Why don't we just take away their exclusive right to interpret the constitution. They can interpret laws but they have no claim to be the sole proprietors of the document that all branches have a stake in.
That would require a constitutional amendment, and with a change that radical, it would pretty much require a new constitution.
It wouldn't. They gained that power by saying they have it, but it isn't specifically granted. We just continue to assume they're correct, and that they're the ones who get to decide if they're correct, but we don't have to.
Judicial Review is the term to look for if you want to learn more.
Article III, Sections 1 and 2 grant them jurisdiction of all cases that arise under the constitution. That seems pretty straightforward to me.
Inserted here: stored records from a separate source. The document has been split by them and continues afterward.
/-! ### What is due when nothing else leaves -/

/-- Something is due on the link: an ACK, a NAK or credits. -/
def Link.due (x : Link) : Bool := x.ackDue || x.nak || x.owed.toList.any (fun n => decide (n ≠ 0))

/-- IDLE flits carry what is due, a lane's credits each. DESIGN CHOICE: assumption 69. -/
def sendDue (l : Nat) : Nat → State → State
  | 0, s => s
  | fuel + 1, s =>
    match members s l with
    | p :: _ => if (s.link l).due then sendDue l fuel (putIdle s l p) else s
    | [] => s

/-- IDLE flits complete the codeword pair of port `p` (R422, R428). -/
def fillPair (p : Nat) : Nat → State → State
  | 0, s => s
  | fuel + 1, s => if (s.pairing p).flits = [] then s else fillPair p fuel (putIdle s (linkAt s p) p)

/-- Some link has something due, or some codeword pair is begun. -/
def linksDue (s : State) : Bool := s.fab.links.toList.any Link.due || s.fab.pairs.toList.any (fun x => !x.flits.isEmpty)

/-- What the link layer sends when a command has had its effect. -/
def flushLinks (s : State) : State :=
  if linksDue s then
    (List.range 16).foldl (fun z p => fillPair p Fec.flits (if linkAt z p = p then sendDue p 4 z else z)) s
  else s

/-! ### Training (R430–R434) -/

/-- Training begins; the TRAIN flit of its step 4 is recorded here. DESIGN CHOICE: assumption 70. -/
def beginTraining (s : State) (p : PortId) : State :=
  let s := if portLive s p then leaveUp s p PS.TRAINING else setPort s p PS.TRAINING
  let s := s.setFlag (R.HANK_PEER p) F.HANK_PEER_VALID false
  let s := (s.setFld (R.HANK_STAT p) F.HANK_STAT_LANELOCK 0).updLink p (fun y => { y with trainAt := s.now })
  putFlit s p p 5 0 0 false false false false (Config.trainPayload s.devId.toNat p.val (s.flag (R.HANK_CTRL p) F.HANK_CTRL_BOND)).toList

/-- EN is set. -/
def enablePort (s : State) (p : PortId) : State :=
  let s := s.setFlag (R.HANK_CTRL p) F.HANK_CTRL_EN true
  if portState s p = PS.OFF then beginTraining s p else s

/-- EN is cleared. -/
def disablePort (s : State) (p : PortId) : State :=
  let s := s.setFlag (R.HANK_CTRL p) F.HANK_CTRL_EN false
  let s := if portLive s p then leaveUp s p PS.OFF else s
  let s := setPort s p (if s.flag (R.HANK_CTRL p) F.HANK_CTRL_TEST then PS.TEST else PS.OFF)
  (s.setFlag (R.HANK_PEER p) F.HANK_PEER_VALID false).setFld (R.HANK_STAT p) F.HANK_STAT_LANELOCK 0

/-- RETRAIN. -/
def retrainPort (s : State) (p : PortId) : State := if portState s p = PS.OFF then s else beginTraining s p

/-- TEST is set on a port that is not UP: PRBS31 runs. A member of a degraded bond leaves it. -/
def testOn (s : State) (p : PortId) : State :=
  if portState s p = PS.UP then s
  else
    let s := (s.setFlag (R.HANK_CTRL p) F.HANK_CTRL_TEST true).setReg (R.HANK_TESTERR p) 0
    if portLive s p then leaveUp s p PS.TEST else setPort s p PS.TEST

/-- TEST is cleared: an enabled port waits for RETRAIN. -/
def testOff (s : State) (p : PortId) : State :=
  let s := s.setFlag (R.HANK_CTRL p) F.HANK_CTRL_TEST false
  if portState s p = PS.TEST then setPort s p (if s.flag (R.HANK_CTRL p) F.HANK_CTRL_EN then PS.DOWN else PS.OFF) else s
SCOTUS doesn't get to act where another government entity has provided an interpretation of the constitution unless someone disagrees with that entity's interpretation. That disagreement is a "case", and Article III is very clear that SCOTUS and the rest of the judicial branch is empowered to decide all "cases".
Yes, the Constitution distinguishes "appellate jurisdiction" and "original jurisdiction." Some cases go straight to the Supremes: for example, disputes between states. That's original jurisdiction. They try those cases. But appellate jurisdiction is specifically mentioned as something that Congress can regulate, though Congress never has, just as they have never passed legislation to allow enforcement of the Emoluments Clause.
Here's Section 2, boldface is my own:
That's very much not "all cases." There is a very clear qualification added to that. It's an instance of checks and balances that have never been exercised, since the Supreme Court has only done a small number of power grabs over the year-- the biggest being that, absent Congressional action, they granted themselves the power of judicial review, which is a distinct power from appellate jurisdiction. And that has been something that, through inertia, spinelssness or fear of opening cans of worms, Congress has never addressed, despite having the power to do so.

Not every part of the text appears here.